[Records excerpted from a collection]
-------
/-- Settles O52: the keys that are written are some of R150's thirteen, in order, and each key has the value of its
field exactly where the field is present. -/
theorem serializedKeysAreThePresentFields : Obligations.SerializedKeysAreThePresentFields := by
  intro r
  have hsub := names_serializedPairs_sublist r
  refine ⟨hsub.nodup names_nodup, fun e he => hsub.subset (List.mem_map_of_mem he),
    fun v => (name_mem_serializedPairs .icao v r).trans ?_,
    fun v => (name_mem_serializedPairs .crcValid v r).trans ?_,
    fun v => (name_mem_serializedPairs .altitude v r).trans ?_,
    fun v => (name_mem_serializedPairs .callsign v r).trans ?_,
    fun v => (name_mem_serializedPairs .coordpairEven v r).trans ?_,
    fun v => (name_mem_serializedPairs .rawLat v r).trans ?_,
    fun v => (name_mem_serializedPairs .rawLon v r).trans ?_,
    fun v => (name_mem_serializedPairs .speed v r).trans ?_,
    fun v => (name_mem_serializedPairs .heading v r).trans ?_,
    fun v => (name_mem_serializedPairs .regid v r).trans ?_,
    fun v => (name_mem_serializedPairs .mdl v r).trans ?_,
    fun v => (name_mem_serializedPairs .actype v r).trans ?_,
    fun v => (name_mem_serializedPairs .operator v r).trans ?_⟩
  all_goals simp [serialize, mem_entriesOf, positionEntries, velocityEntries, registryEntries, Bool.beq_eq_decide_eq]

end Sys2Proof.Proofs
end

section
/-! PROOF. The ways a transaction ends without a record (60_exceptions.md R171, R172, R175): CHECKSUM_MISMATCH for a frame of
any row, and the three cases of MALFORMED. -/

namespace Sys2Proof.Proofs

open Sys2Proof.Machine Sys2Proof.Laws

/-- A dropped frame leaves its outcome and nothing else, wherever the next events stand (60_exceptions.md R175). -/
theorem dropsWith_afterDrop (s : State) (rest : List HostEvent) (o : TxOutcome) :
    DropsWith s ({ s with hostInput := rest }.afterDrop o) o :=
  ⟨rfl, rfl, rfl, rfl⟩

/-! ### CHECKSUM_MISMATCH -/

/-- An instruction whose frame computes another checksum than it carries is dropped. -/
theorem exec_of_mismatch {i : Instr} {c : BitVec 24} (h : computeCrc (encode i) (lenByType i.df) = some c)
    (hne : c ≠ i.crc) (s : State) : exec i s = .next (s.afterDrop (.checksumMismatch c i.crc)) := by
  have hv : frameVerdict (encode i) = some (.mismatch c i.crc) := by rw [frameVerdict_encode h, if_neg hne]
  exact (exec_eq i s).trans (recordTransaction_mismatch hv)

/-- Settles O27: the verdict is the same for every row, and a mismatch drops the frame before its class is looked at. -/
theorem mismatchedFramesAreDropped : Obligations.MismatchedFramesAreDropped := by
  intro i s c h hne
  exact ⟨_, exec_of_mismatch h hne s, dropsWith_afterDrop s s.hostInput _⟩

/-! ### MALFORMED -/

/-- A type whose frames are long has no row of seven bytes. -/
theorem decodeShort_eq_none {df : BitVec 5} (h : lenByType df = 112) (fs : BitVec 3) (icao crc : BitVec 24) :
    decodeShort df fs icao crc = none := by
  have hlong : df.toNat ∈ [16, 17, 19, 20, 21] := (lenByType_eq_112_iff df).mp h
  unfold decodeShort
  split
  case h_28 => rfl
  all_goals rename_i hdf; simp [hdf] at hlong

/-- A type whose frames are short has no row of fourteen bytes. -/
theorem decodeLong_eq_none {df : BitVec 5} (h : lenByType df ≠ 112) (fs : BitVec 3) (icao : BitVec 24) (b4 : Byte)
    (body : BitVec 48) (crc : BitVec 24) : decodeLong df fs icao b4 body crc = none := by
  have hshort : df.toNat ∉ [16, 17, 19, 20, 21] := mt (lenByType_eq_112_iff df).mpr h
  unfold decodeLong
  split
  case h_6 => rfl
  all_goals rename_i hdf; simp [hdf] at hshort

/-- A byte count that is not the one of the type is refused with both counts (42_dispatch.md R148): seven and fourteen bytes
because the type has no row of that length, any other number because no type has it. -/
theorem decode_eq_length_error {b0 : Byte} {bs : List Byte} (h : 8 * (b0 :: bs).length ≠ lenByType (typeBits b0)) :
    decode (b0 :: bs) = .error (.length (b0 :: bs).length (lenByType (typeBits b0) / 8)) := by
  unfold decode
  split
  case h_1 heq => cases heq
  case h_2 heq =>
    cases heq
    rw [decodeShort_eq_none ((lenByType_cases _).resolve_left h.symm)]
    rfl
  case h_3 heq =>
    cases heq
    rw [decodeLong_eq_none h.symm]
    rfl
  case h_4 heq => cases heq; rfl

/-- Settles O35: the front end rejects the line, or the decoder refuses the bytes before any checksum is computed, and the
event has taken its turn. -/
theorem malformedInputsAreDropped : Obligations.MalformedInputsAreDropped := by
  intro s rest hb
  refine ⟨fun text hin hf => ?hex, fun hin => ?empty, fun b0 bs hin hlen => ?length⟩
  case hex => exact ⟨_, step_badHex hin hf hb, rfl, dropsWith_afterDrop s rest _⟩
  case empty =>
    have hd : decode [] = .error .empty := rfl
    exact ⟨_, (step_presentsFrame hin hb).trans (runFrame_error hd _), rfl, dropsWith_afterDrop s rest _⟩
  case length =>
    have hd := decode_eq_length_error hlen
    exact ⟨_, (step_presentsFrame hin hb).trans (runFrame_error hd _), rfl, dropsWith_afterDrop s rest _⟩

end Sys2Proof.Proofs
end

section
/-! PROOF. The decoder and the encoder (30_encoding.md R60 to R65): each undoes the other, only a byte count is refused, and
the row of the opcode table that a header word matches is the instruction's. -/

namespace Sys2Proof.Proofs

open Sys2Proof.Machine Sys2Proof.Laws

/-! ### Decoding a frame the encoder wrote -/

/-- A short frame decodes to the row of its type. -/
theorem decode_shortFrame_of_row {df : BitVec 5} {fs : BitVec 3} {icao crc : BitVec 24} {i : Instr}
    (h : decodeShort df fs icao crc = some i) : decode (shortFrame df fs icao crc) = .ok i := by
  rw [decode_shortFrame, h, lengthChecked]

/-- A long frame of type 17 decodes to the row of the TC and ST in its byte 4. -/
theorem decode_longFrame_of_typeCode {fs : BitVec 3} {icao : BitVec 24} {tc : BitVec 5} {st : BitVec 3}
    {body : BitVec 48} {crc : BitVec 24} {i : Instr} (h : decodeTypeCode fs icao tc st body crc = some i) :
    decode (longFrame 17#5 fs icao (tc ++ st) body crc) = .ok i := by
  have hrow : decodeLong 17#5 fs icao (tc ++ st) body crc =
      decodeTypeCode fs icao (typeBits (tc ++ st)) (low3Bits (tc ++ st)) body crc := rfl
  rw [typeBits_append, low3Bits_append, h] at hrow
  rw [decode_longFrame, hrow, lengthChecked]

/-- Settles O1: each row's frame decodes to the row of its key, with its fields as operands; a long frame of another type than
17 has its 56 bits put together again. -/
theorem decodeOfEncodeIsTheInstruction : Obligations.DecodeOfEncodeIsTheInstruction := by
  intro i
  cases i with
  | alt13Df16 | minDf19 | alt13Df20 | minDf21 => simp [encode, decode_longFrame, decodeLong, lengthChecked]
  | minDf17Tc0 | identTc1 | identTc2 | identTc3 | identTc4 | minDf17Tc5 | minDf17Tc6 | minDf17Tc7 | minDf17Tc8
  | minDf17Tc9 | minDf17Tc10 | minDf17Tc11 | minDf17Tc12 | minDf17Tc13 | minDf17Tc14 | minDf17Tc15 | minDf17Tc16
  | minDf17Tc17 | minDf17Tc18 | minDf17Tc20 | minDf17Tc21 | minDf17Tc22 | minDf17Tc23 | minDf17Tc24 | minDf17Tc25
  | minDf17Tc26 | minDf17Tc27 | minDf17Tc28 | minDf17Tc29 | minDf17Tc30 | minDf17Tc31
  | minDf17Tc19St0 | posvelSt1 | posvelSt2 | posSt3 | posSt4 | minDf17Tc19St5 | minDf17Tc19St6 | minDf17Tc19St7 =>
    exact decode_longFrame_of_typeCode rfl
  | _ => exact decode_shortFrame_of_row rfl

/-! ### Encoding what bytes decode to -/

/-- A word put together from three bytes has them as its bytes. -/
theorem bytes_of_append_24 (a b c : Byte) :
    (a ++ b ++ c).extractLsb' 16 8 = a ∧ (a ++ b ++ c).extractLsb' 8 8 = b ∧ (a ++ b ++ c).extractLsb' 0 8 = c := by
  refine ⟨?_, ?_, ?_⟩ <;> refine BitVec.eq_of_toNat_eq ?_ <;>
    simp only [BitVec.extractLsb'_toNat, Nat.shiftRight_eq_div_pow, toNat_append_eq] <;> omega

/-- A word put together from six bytes has them as its bytes. -/
theorem bytes_of_append_48 (a b c d e f : Byte) :
    (a ++ b ++ c ++ d ++ e ++ f).extractLsb' 40 8 = a ∧ (a ++ b ++ c ++ d ++ e ++ f).extractLsb' 32 8 = b ∧
    (a ++ b ++ c ++ d ++ e ++ f).extractLsb' 24 8 = c ∧ (a ++ b ++ c ++ d ++ e ++ f).extractLsb' 16 8 = d ∧
    (a ++ b ++ c ++ d ++ e ++ f).extractLsb' 8 8 = e ∧ (a ++ b ++ c ++ d ++ e ++ f).extractLsb' 0 8 = f := by
  refine ⟨?_, ?_, ?_, ?_, ?_, ?_⟩ <;> refine BitVec.eq_of_toNat_eq ?_ <;>
    simp only [BitVec.extractLsb'_toNat, Nat.shiftRight_eq_div_pow, toNat_append_eq] <;> omega

/-- A top byte and a body are the parts of their 56 bits. -/
theorem parts_of_append_56 (a : Byte) (b : BitVec 48) :
    (a ++ b).extractLsb' 48 8 = a ∧ (a ++ b).extractLsb' 0 48 = b :=
  ⟨BitVec.extractLsb'_append_eq_left, BitVec.extractLsb'_append_eq_right⟩

/-- Seven bytes are the short frame of the fields the decoder reads in them. -/
theorem shortFrame_of_bytes (b0 b1 b2 b3 b4 b5 b6 : Byte) :
    shortFrame (typeBits b0) (low3Bits b0) (b1 ++ b2 ++ b3) (b4 ++ b5 ++ b6) = [b0, b1, b2, b3, b4, b5, b6] := by
  simp only [shortFrame, typeBits_append_low3Bits, bytes_of_append_24]

/-- Fourteen bytes are the long frame of the fields the decoder reads in them. -/
theorem longFrame_of_bytes (b0 b1 b2 b3 b4 b5 b6 b7 b8 b9 b10 b11 b12 b13 : Byte) :
    longFrame (typeBits b0) (low3Bits b0) (b1 ++ b2 ++ b3) b4 (b5 ++ b6 ++ b7 ++ b8 ++ b9 ++ b10) (b11 ++ b12 ++ b13) =
      [b0, b1, b2, b3, b4, b5, b6, b7, b8, b9, b10, b11, b12, b13] := by
  simp only [longFrame, typeBits_append_low3Bits, bytes_of_append_24, bytes_of_append_48]

/-- A word is the literal of its number. -/
theorem eq_ofNat_of_toNat {w n : ℕ} {x : BitVec w} (h : x.toNat = n) : x = BitVec.ofNat w n :=
  BitVec.eq_of_toNat_eq (by rw [BitVec.toNat_ofNat, ← h, Nat.mod_eq_of_lt x.isLt])

/-- The rows of TC 19 are frames with their ST in byte 4. -/
theorem encode_of_decodeSubtype {fs : BitVec 3} {icao : BitVec 24} {st : BitVec 3} {body : BitVec 48} {crc : BitVec 24}
    {i : Instr} (h : decodeSubtype fs icao st body crc = some i) :
    encode i = longFrame 17#5 fs icao (19#5 ++ st) body crc := by
  unfold decodeSubtype at h
  split at h
  case h_9 => cases h
  all_goals
    rename_i hst
    cases h
    cases eq_ofNat_of_toNat hst
    rfl

/-- The rows of type 17 are frames with their TC and ST in byte 4. -/
theorem encode_of_decodeTypeCode {fs : BitVec 3} {icao : BitVec 24} {tc : BitVec 5} {st : BitVec 3} {body : BitVec 48}
    {crc : BitVec 24} {i : Instr} (h : decodeTypeCode fs icao tc st body crc = some i) :
    encode i = longFrame 17#5 fs icao (tc ++ st) body crc := by
  unfold decodeTypeCode at h
  split at h
  case h_20 htc =>
    cases eq_ofNat_of_toNat htc
    exact encode_of_decodeSubtype h
  case h_33 => cases h
  all_goals
    rename_i htc
    cases h
    cases eq_ofNat_of_toNat htc
    rfl

/-- The rows of seven bytes are short frames of their type. -/
theorem encode_of_decodeShort {df : BitVec 5} {fs : BitVec 3} {icao crc : BitVec 24} {i : Instr}
    (h : decodeShort df fs icao crc = some i) : encode i = shortFrame df fs icao crc := by
  unfold decodeShort at h
  split at h
  case h_28 => cases h
  all_goals
    rename_i hdf
    cases h
    cases eq_ofNat_of_toNat hdf
    rfl

/-- The rows of fourteen bytes are long frames of their type. -/
theorem encode_of_decodeLong {df : BitVec 5} {fs : BitVec 3} {icao : BitVec 24} {b4 : Byte} {body : BitVec 48}
    {crc : BitVec 24} {i : Instr} (h : decodeLong df fs icao b4 body crc = some i) :
    encode i = longFrame df fs icao b4 body crc := by
  unfold decodeLong at h
  split at h
  case h_2 hdf =>
    cases eq_ofNat_of_toNat hdf
    rw [encode_of_decodeTypeCode h, typeBits_append_low3Bits]
  case h_6 => cases h
  all_goals
    rename_i hdf
    cases h
    cases eq_ofNat_of_toNat hdf
    simp only [encode, parts_of_append_56]

/-- Settles O2: each row the decoder answers is encoded back with the fields it was read from. -/
theorem encodeOfDecodeIsTheFrame : Obligations.EncodeOfDecodeIsTheFrame := by
  intro bytes i h
  obtain ⟨_, _, _, _, _, _, _, rfl, hrow⟩ | ⟨_, _, _, _, _, _, _, _, _, _, _, _, _, _, rfl, hrow⟩ := decode_ok_cases h
  · rw [encode_of_decodeShort hrow, shortFrame_of_bytes]
  · rw [encode_of_decodeLong hrow, longFrame_of_bytes]

/-! ### Which bytes decode -/

/-- Well-formedness of a frame, as the two conditions of 42_dispatch.md R148. -/
theorem frameWellFormed_iff (bytes : List Byte) :
    frameWellFormed bytes = true ↔ bytes ≠ [] ∧ 8 * bytes.length = lenByType (typeBits (bytes.headD 0)) := by
  simp [frameWellFormed, frameNonempty, frameLengthCorrect]

/-- The frame of an instruction is well-formed. -/
theorem encode_wellFormed (i : Instr) : frameWellFormed (encode i) = true := by
  obtain ⟨b, hb, htype⟩ := Option.map_eq_some_iff.mp (frameType_encode i)
  obtain ⟨bs, hbytes⟩ : ∃ bs, encode i = b :: bs := List.head?_eq_some_iff.mp (by rw [List.head?_eq_getElem?]; exact hb)
  rw [frameWellFormed_iff, encode_length, hbytes]
  exact ⟨List.cons_ne_nil b bs, by rw [List.headD_cons, htype]⟩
-------
As the answer, set down only the lines from the data above between the one holding "case h_28 => rfl" and the one holding "case h_6 => rfl", inclusive, exactly as they read.

--- RESPONSE TO THE TASK ---
  case h_28 => rfl
  all_goals rename_i hdf; simp [hdf] at hlong

/-- A type whose frames are short has no row of fourteen bytes. -/
theorem decodeLong_eq_none {df : BitVec 5} (h : lenByType df ≠ 112) (fs : BitVec 3) (icao : BitVec 24) (b4 : Byte)
    (body : BitVec 48) (crc : BitVec 24) : decodeLong df fs icao b4 body crc = none := by
  have hshort : df.toNat ∉ [16, 17, 19, 20, 21] := mt (lenByType_eq_112_iff df).mpr h
  unfold decodeLong
  split
  case h_6 => rfl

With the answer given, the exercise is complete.